How to find significant correlations in a large dataset
Solution 1
Here's some sample data for reproducibility.
m <- 40
n <- 80
the_data <- as.data.frame(replicate(m, runif(n), simplify = FALSE))
colnames(the_data) <- c("y", paste0("x", seq_len(m - 1)))
You can calculate the correlation between two columns using cor
. This code loops over all columns except the first one (which contains our response), and calculates the correlation between that column and the first column.
correlations <- vapply(
the_data[, -1],
function(x)
{
cor(the_data[, 1], x)
},
numeric(1)
)
You can then find the column with the largest magnitude of correlation with y
using:
correlations[which.max(abs(correlations))]
So knowing which variables are correlated which which other variables can be interesting, but please don't draw any big conclusions from this knowledge. You need to have a proper think about what you are trying to understand, and which techniques you need to use. The folks over at Cross Validated can help.
Solution 2
You can use the function rcorr
from the package Hmisc
.
Using the same demo data from Richie:
m <- 40
n <- 80
the_data <- as.data.frame(replicate(m, runif(n), simplify = FALSE))
colnames(the_data) <- c("y", paste0("x", seq_len(m - 1)))
Then:
library(Hmisc)
correlations <- rcorr(as.matrix(the_data))
To access the p-values:
correlations$P
To visualize you can use the package corrgram
library(corrgram)
corrgram(the_data)
Which will produce:
Solution 3
In order to print a list of the significant correlations (p < 0.05), you can use the following.
-
Using the same demo data from @Richie:
m <- 40 n <- 80 the_data <- as.data.frame(replicate(m, runif(n), simplify = FALSE)) colnames(the_data) <- c("y", paste0("x", seq_len(m - 1)))
-
Install Hmisc
install.packages("Hmisc")
-
Import library and find the correlations (@Carlos)

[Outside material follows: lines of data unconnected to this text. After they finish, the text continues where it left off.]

-- ==== Sys2Proof/Laws/Response.lean ====
section
/-! SUPPORT. What each shared operation can change, said once: queueing a frame, evaluating reasons, drive and chain
flags, the cycle tests, and the responses to a change of the zone queue. -/

namespace Sys2Proof.Laws

open Sys2Proof Sys2Proof.Machine Sys2Proof.Safety

/-! ### SameUnits -/

theorem sameUnits_refl (z : List UnitRecord) : SameUnits z z := rfl

theorem sameUnits_trans {a b c : List UnitRecord} (h : SameUnits a b) (h' : SameUnits b c) : SameUnits a c :=
  Eq.trans h' h

theorem sameUnits_length {a b : List UnitRecord} (h : SameUnits a b) : b.length = a.length := by
  have := congrArg List.length h; simpa using this

/-- Rewriting handover fields alone keeps the units. -/
theorem sameUnits_map (z : List UnitRecord) (f : UnitRecord → UnitRecord)
    (hf : ∀ r, withoutHandover (f r) = withoutHandover r) : SameUnits z (z.map f) := by
  unfold SameUnits; rw [List.map_map]; exact List.map_congr_left (fun r _ => hf r)

/-! ### FramesQueued -/

theorem framesQueued_refl (s : State) : FramesQueued s s := ⟨rfl, sameUnits_refl _⟩

theorem framesQueued_trans {s t u : State} (h : FramesQueued s t) (h' : FramesQueued t u) : FramesQueued s u := by
  have e := congrArg (withFrames · u) h.1
  exact ⟨h'.1.trans e, sameUnits_trans h.2 h'.2⟩

theorem setHandover_framesQueued (t : Tag) (h : HandoverState) (n : Nat) (s : State) :
    FramesQueued s (setHandover t h n s) :=
  ⟨rfl, sameUnits_map _ _ (fun r => by split <;> rfl)⟩

theorem enqueue_framesQueued (f : Frame) (s : State) : FramesQueued s (enqueue f s).1 := by
  unfold enqueue
  split
  · exact framesQueued_refl s
  split
  · exact ⟨rfl, sameUnits_refl _⟩
  split
  · exact ⟨rfl, sameUnits_refl _⟩
  split
  · split <;> exact ⟨rfl, sameUnits_refl _⟩
  · exact ⟨rfl, sameUnits_refl _⟩

theorem enqueue_gives {f : Frame} {s s1 : State} {o : Option TxEntry} (h : enqueue f s = (s1, o)) :
    FramesQueued s s1 := by
  have := enqueue_framesQueued f s; rwa [h] at this

theorem settleLoss_framesQueued (fuel : Nat) : ∀ (e : TxEntry) (s : State), FramesQueued s (settleLoss fuel e s) := by
  induction fuel with
  | zero => exact fun e s => framesQueued_refl s
  | succ fuel ih =>
    intro e s
    unfold settleLoss
    split
    · exact framesQueued_refl s
    dsimp only
    split
    · exact framesQueued_refl s
    split
    · exact framesQueued_refl s
    split
    · split
      · next s2 he => exact framesQueued_trans (setHandover_framesQueued _ _ _ s) (enqueue_gives he)
      · next s2 e' he =>
        exact framesQueued_trans (setHandover_framesQueued _ _ _ s) (framesQueued_trans (enqueue_gives he) (ih e' s2))
    · exact setHandover_framesQueued _ _ _ s

/-- Queueing a frame changes the transmit queue, TX_DROP and handover states, and nothing else. -/
theorem queueFrame_framesQueued (f : Frame) (s : State) : FramesQueued s (queueFrame f s) := by
  unfold queueFrame
  split
  · next s1 he => exact enqueue_gives he
  · next s1 e he =>
    exact framesQueued_trans (enqueue_gives he) (settleLoss_framesQueued 4 e s1)

theorem queueEvent_framesQueued (n : EventName) (d t : Nat) (s : State) : FramesQueued s (queueEvent n d t s) :=
  queueFrame_framesQueued _ s

theorem queueStatus_framesQueued (s : State) : FramesQueued s (queueStatus s) := queueFrame_framesQueued _ s

theorem queueHold_framesQueued (s : State) : FramesQueued s (queueHold s) := by
  unfold queueHold; split
  · exact framesQueued_refl s
  · exact queueFrame_framesQueued _ s

/-! ### LineKept -/

theorem lineKept_refl {s t : State} (h : t.link.line = s.link.line) : LineKept s t := .inl h

theorem lineKept_trans {s t u : State} (h : LineKept s t) (h' : LineKept t u) : LineKept s u := by
  rcases h with h | ⟨h1, h2⟩ <;> rcases h' with h3 | ⟨h3, h4⟩
  · exact .inl (h3.trans h)
  · exact .inr ⟨h.symm.trans h3, h4⟩
  · exact .inr ⟨h1, h3.trans h2⟩
  · exact .inr ⟨h1, h4⟩

/-! ### BlocksResponded -/

theorem framesQueued_blocks {s t : State} (h : FramesQueued s t) : BlocksResponded s t := by
  have e := congrArg (withResponses s) h.1
  exact ⟨h.1.trans e.symm, h.2, lineKept_refl (congrArg (·.link.line) h.1)⟩

theorem blocksResponded_refl (s : State) : BlocksResponded s s := framesQueued_blocks (framesQueued_refl s)

theorem blocksResponded_trans {s t u : State} (h : BlocksResponded s t) (h' : BlocksResponded t u) :
    BlocksResponded s u := by
  have e := congrArg (withResponses · u) h.1
  exact ⟨h'.1.trans e, sameUnits_trans h.2.1 h'.2.1, lineKept_trans h.2.2 h'.2.2⟩

/-- A change of the parts that responses may write, with the zone queue as it is, is a response. -/
theorem setReasons_blocks (level : Bool) (s : State) : BlocksResponded s (setReasons level s) := by
  unfold setReasons
  dsimp only
  split
  · exact blocksResponded_refl s
  · exact blocksResponded_trans (t := { s with flow.reasons := s.reasonsInForce level }) ⟨rfl, sameUnits_refl _, lineKept_refl rfl⟩
      (framesQueued_blocks (framesQueued_trans (queueStatus_framesQueued _) (queueHold_framesQueued _)))

theorem refreshReasons_blocks (s : State) : BlocksResponded s (refreshReasons s) := setReasons_blocks _ s

theorem evaluateLevel_blocks (s : State) : BlocksResponded s (evaluateLevel s) := setReasons_blocks _ s

theorem setLimiter_blocks (i : LimiterId) (l : Limiter) (s : State) : BlocksResponded s (setLimiter i l s) := by
  cases i <;> exact ⟨rfl, sameUnits_refl _, lineKept_refl rfl⟩

theorem withdrawStart_blocks (i : LimiterId) (s : State) : BlocksResponded s (withdrawStart i s) := setLimiter_blocks _ _ s

theorem requestStart_blocks (i : LimiterId) (s : State) : BlocksResponded s (requestStart i s).1 := by
  unfold requestStart
  split
  · exact blocksResponded_refl s
  split
  · exact setLimiter_blocks _ _ s
  · next l failing length _ =>
    refine blocksResponded_trans (setLimiter_blocks i l s)
      (blocksResponded_trans (t := count .startDeferred (setLimiter i l s)) ?_
        (framesQueued_blocks (queueEvent_framesQueued _ _ _ _)))
    exact ⟨rfl, sameUnits_refl _, lineKept_refl rfl⟩

theorem requestStart_gives {i : LimiterId} {s s1 : State} {b : Bool} (h : requestStart i s = (s1, b)) :
    BlocksResponded s s1 := by
  have := requestStart_blocks i s; rwa [h] at this

theorem driveOn_blocks (s : State) : BlocksResponded s (driveOn s) :=
  ⟨rfl, sameUnits_refl _, lineKept_refl rfl⟩

theorem driveOff_blocks (s : State) : BlocksResponded s (driveOff s) := by
  unfold driveOff
  split
  · exact ⟨rfl, sameUnits_refl _, lineKept_refl rfl⟩
  · exact blocksResponded_refl s

theorem evaluateDrive_blocks (s : State) : BlocksResponded s (evaluateDrive s) := by
  unfold evaluateDrive
  split
  · exact blocksResponded_refl s
  split
  · split
    · exact driveOn_blocks s
    · exact driveOff_blocks s
  split
  · exact driveOn_blocks s
  split
  · split
    · exact blocksResponded_trans (withdrawStart_blocks _ s) (driveOff_blocks _)
    split
    · exact blocksResponded_refl s
    split
    · next s1 h => exact blocksResponded_trans (requestStart_gives h) (driveOn_blocks s1)
    · next s1 h => exact requestStart_gives h
  · exact blocksResponded_trans (withdrawStart_blocks _ s) (driveOff_blocks _)

theorem startGapRun_blocks (s : State) : BlocksResponded s (startGapRun s) := by
  unfold startGapRun
  split
  · exact ⟨rfl, sameUnits_refl _, lineKept_refl rfl⟩
  · exact blocksResponded_refl s

theorem evaluateChain_blocks (s : State) : BlocksResponded s (evaluateChain s) := by
  unfold evaluateChain
  split
  · exact blocksResponded_refl s
  dsimp only
  split
  · exact blocksResponded_refl s
  · refine blocksResponded_trans ?_ (framesQueued_blocks (queueStatus_framesQueued _))
    split
    · exact blocksResponded_trans ⟨rfl, sameUnits_refl _, lineKept_refl rfl⟩ (startGapRun_blocks _)
    · exact ⟨rfl, sameUnits_refl _, lineKept_refl rfl⟩

theorem foldl_framesQueued {α : Type} (g : State → α → State) (hg : ∀ s a, FramesQueued s (g s a)) (l : List α)
    (s : State) : FramesQueued s (l.foldl g s) := by
  induction l generalizing s with
  | nil => exact framesQueued_refl s
  | cons a l ih => exact framesQueued_trans (hg s a) (ih (g s a))

theorem revive_framesQueued (s : State) : FramesQueued s (revive s) := by
  unfold revive
  split
  · exact framesQueued_refl s
  · refine foldl_framesQueued _ (fun s t => ?_) _ s
    dsimp only
    split
    · exact framesQueued_refl s
    · exact framesQueued_trans (setHandover_framesQueued _ _ _ s) (queueFrame_framesQueued _ _)

theorem handDownstream_blocks (b : Option PeerEntry) (s : State) : BlocksResponded s (handDownstream b s) := by
  unfold handDownstream
  split
  · dsimp only
    have h1 : ∀ c : Prop, [Decidable c] → BlocksResponded s (if c then s else evaluateDrive s) := fun c _ => by
      split
      · exact blocksResponded_refl s
      · exact evaluateDrive_blocks s
    split
    · exact blocksResponded_trans (h1 _) (framesQueued_blocks (revive_framesQueued _))
    · exact h1 _
  · exact blocksResponded_refl s
  · exact evaluateDrive_blocks s
  · exact evaluateDrive_blocks s

theorem mapChannels_blocks (f : Nat → Channel → Channel) (s : State) : BlocksResponded s (s.mapChannels f) :=
  ⟨rfl, sameUnits_refl _, lineKept_refl rfl⟩

theorem settleOutputs_blocks (s : State) : BlocksResponded s (settleOutputs s) := mapChannels_blocks _ s

/-- What the link controller does on an IDLE line: nothing, or the start of the head entry. -/
theorem startIfIdle_cases (l : Link) :
    startIfIdle l = l
      ∨ ∃ e rest, l.line = .idle ∧ (sendingEntry l.txq).isSome = false ∧ l.txq = e :: rest
          ∧ startIfIdle l = { l with txq := { e with sending := true } :: rest, line := .busy } := by
  unfold startIfIdle
  split
  · next h =>
    unfold startHead
    split
    · exact .inl rfl
    · next e rest hq => exact .inr ⟨e, rest, h.1, h.2, hq, rfl⟩
  · exact .inl rfl

/-- What the end of a command does to the line: nothing, or the start of the head entry on an IDLE line. -/
theorem settleLine_cases (s : State) :
    settleLine s = s
      ∨ ∃ e rest, s.mode ≠ .quiet ∧ s.link.line = .idle ∧ (sendingEntry s.link.txq).isSome = false
          ∧ s.link.txq = e :: rest
          ∧ settleLine s = { s with link.txq := { e with sending := true } :: rest, link.line := .busy } := by
  unfold settleLine
  by_cases hm : s.mode = .quiet
  · rw [if_pos hm]; exact .inl rfl
  · rw [if_neg hm]
    rcases startIfIdle_cases s.link with h | ⟨e, rest, h1, h2, h3, h4⟩
    · exact .inl (by rw [h])
    · exact .inr ⟨e, rest, hm, h1, h2, h3, by rw [h4]⟩

theorem settleLine_blocks (s : State) : BlocksResponded s (settleLine s) := by
  rcases settleLine_cases s with h | ⟨e, rest, _, h1, _, _, h2⟩
  · rw [h]; exact blocksResponded_refl s
  · rw [h2]; exact ⟨rfl, sameUnits_refl _, .inr ⟨h1, rfl⟩⟩

theorem settle_blocks (s : State) : BlocksResponded s (settle s) :=
  blocksResponded_trans (settleLine_blocks s) (settleOutputs_blocks _)

theorem giveEvent_blocks (e : EventSource) (s : State) : BlocksResponded s (giveEvent e s) := mapChannels_blocks _ s

theorem startDueCycle_blocks (s : State) : BlocksResponded s (startDueCycle s) := by
  unfold startDueCycle
  split
  · split
    · refine blocksResponded_trans ?_ (giveEvent_blocks _ _)
      exact ⟨rfl, sameUnits_refl _, lineKept_refl rfl⟩
    · exact blocksResponded_refl s
  · exact blocksResponded_refl s

theorem defrostTest_blocks (s : State) : BlocksResponded s (defrostTest s) := by
  unfold defrostTest
  dsimp only
  split
  · exact startDueCycle_blocks s
  · exact blocksResponded_trans (startDueCycle_blocks s)
      (blocksResponded_trans (refreshReasons_blocks _) (framesQueued_blocks (queueStatus_framesQueued _)))

theorem openDoor_blocks (t : Nat) (s : State) : BlocksResponded s (openDoor t s) :=
  blocksResponded_trans ⟨rfl, sameUnits_refl _, lineKept_refl rfl⟩ (giveEvent_blocks _ _)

library(Hmisc) correlations <- rcorr(as.matrix(the_data))
-
Loop over the values printing the significant correlations
for (i in 1:m){ for (j in 1:m){ if ( !is.na(correlations$P[i,j])){ if ( correlations$P[i,j] < 0.05 ) { print(paste(rownames(correlations$P)[i], "-" , colnames(correlations$P)[j], ": ", correlations$P[i,j])) } } } }
Warning
You should not use this for drawing any serious conclusion; only useful for some exploratory analysis and formulate hypothesis. If you run enough tests, you increase the probability of finding some significant p-values by random chance: https://www.xkcd.com/882/. There are statistical methods that are more suitable for this and that do do some adjustments to compensate for running multiple tests, e.g. https://en.wikipedia.org/wiki/Bonferroni_correction.
Admin
Updated on July 09, 2022Comments
-
Admin almost 2 years
I'm using R. My dataset has about 40 different Variables/Vektors and each has about 80 entries. I'm trying to find significant correlations, that means I want to pick one variable and let R calculate all the correlations of that variable to the other 39 variables.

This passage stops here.